Jennifer White is a former women's basketball program head coach at St. Edward's University. She played college basketball at Louisiana Tech University where she was a member of the 1981 AIAW Division I and 1982 NCAA Division I National Championship teams. White earned her undergraduate degree in physical education in 1983 and her master's degree in physical education in 1985; both at Louisiana Tech.
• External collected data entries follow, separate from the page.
theorem baEns_touches (n : Nat) : Touches (writes (.baEns n)) (listedFaults (.baEns n)) (baEns n) :=
  Touches.ite (fun _ => Touches.throw (by simp [listedFaults])) fun _ =>
    (Touches.onStream (fun src => (ensureLoop_fails src n n).mono (by simp [listedFaults])) (by simp [writes]) (by simp [writes])
      (by simp [writes])).bind fun _ => Touches.pure _

theorem baRdbit_touches : Touches (writes .baRdbit) (listedFaults .baRdbit) baRdbit :=
  (Touches.onStream (fun src => (readBits_fails src 1).mono (by decide)) (by decide) (by decide) (by decide)).bind fun _ => Touches.pure _

theorem baRdbits_touches (n : Nat) : Touches (writes (.baRdbits n)) (listedFaults (.baRdbits n)) (baRdbits n) :=
  Touches.ite (fun _ => Touches.throw (by simp [listedFaults])) fun _ =>
    (Touches.onStream (fun src => (readBits_fails src n).mono (by simp [listedFaults])) (by simp [writes]) (by simp [writes])
      (by simp [writes])).bind fun _ => Touches.pure _

theorem baRcvx_touches (n : Nat) : Touches (writes (.baRcvx n)) (listedFaults (.baRcvx n)) (baRcvx n) :=
  Touches.ite (fun _ => Touches.throw (by simp [listedFaults])) fun _ =>
    (Touches.onStream (fun src => (receiveExtend_fails src n).mono (by simp [listedFaults])) (by simp [writes]) (by simp [writes])
      (by simp [writes])).bind fun _ => Touches.pure _

theorem baRst_touches : Touches (writes .baRst) (listedFaults .baRst) baRst := Touches.ok fun s => Framed.bitReset s (by decide)

theorem htBuild_touches (tc th : Nat) : Touches (writes (.htBuild tc th)) (listedFaults (.htBuild tc th)) (htBuild tc th) := by
  intro s
  unfold htBuild
  split
  · split
    · exact touches_ok (Framed.setTable s _ _ _ (by simp [writes]))
    · exact touches_error s (by simp [listedFaults])
  · exact touches_error s (by simp [listedFaults])

theorem htDec_touches (tc th : Nat) : Touches (writes (.htDec tc th)) (listedFaults (.htDec tc th)) (htDec tc th) := by
  unfold htDec
  split
  · refine Touches.get_bind fun s0 => ?_
    exact (Touches.onStream (fun src => (huffDecode_fails src _).mono (by simp [listedFaults])) (by simp [writes]) (by simp [writes])
      (by simp [writes])).bind fun _ => Touches.pure _
  · exact Touches.throw (by simp [listedFaults])

theorem clClr_touches : Touches (writes .clClr) (listedFaults .clClr) clClr :=
  Touches.ok fun s => ⟨{ SameBut.refl _ s with coef := fun h => absurd (by decide) h }, rfl, rfl, rfl, rfl⟩

theorem clBlk_touches (comp : Fin 4) (td ta : Nat) :
    Touches (writes (.clBlk comp td ta)) (listedFaults (.clBlk comp td ta)) (clBlk comp td ta) := by
  unfold clBlk
  split
  · refine Touches.get_bind fun s0 => ?_
    refine Touches.bind (Touches.modify fun s =>
      ⟨{ SameBut.refl _ s with coef := fun h => absurd (by simp [writes]) h }, rfl, rfl, rfl, rfl⟩) fun _ => ?_
    refine (Touches.onStream (fun src => (decodeDcDiff_fails src _).mono (by simp [listedFaults])) (by simp [writes]) (by simp [writes])
      (by simp [writes])).bind fun diff => ?_
    refine (Touches.modify fun s => Framed.addPred s comp diff (by simp [writes])).bind fun _ => ?_
    refine (Touches.modify fun s => Framed.setDc s _ (by simp [writes])).bind fun _ => ?_
    exact (Touches.onLoad (fun src => (blkLoop_fails src _ 64 1).mono (by simp [listedFaults])) (by simp [writes]) (by simp [writes])
      (by simp [writes]) (by simp [writes]) (.inr fun src l => blkLoop_keepsEob src _ 64 1 l)).bind fun _ => Touches.pure _
  · exact Touches.throw (by simp [listedFaults])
In 1985 Louisiana Tech head coach Leon Barmore hired White as a full-time assistant coach; the Lady Techsters basketball would win the 1988 NCAA Division I National Championship. In 1990 White left Louisiana Tech to serve as an assistant coach for Jody Conradt at the University of Texas at Austin where she coached until 1993. She then worked a basketball training and conditioning programs for the PlayStrong division of Ironsmith Corporation in Austin, Texas. From 2003 to 2012, White had been with the St. Edward's women's basketball program as head coach and achieved a 91–155 record. White played high school basketball at Loretto High School in Tennessee. White has been a women’s basketball referee for the National Collegiate Athletic Association since 2012.

==Head coaching record==

Statistics overview
| Season | Team | Overall | Conference | Standing | Postseason |
St. Edward's Hilltoppers (Heartland Conference) (2003–present)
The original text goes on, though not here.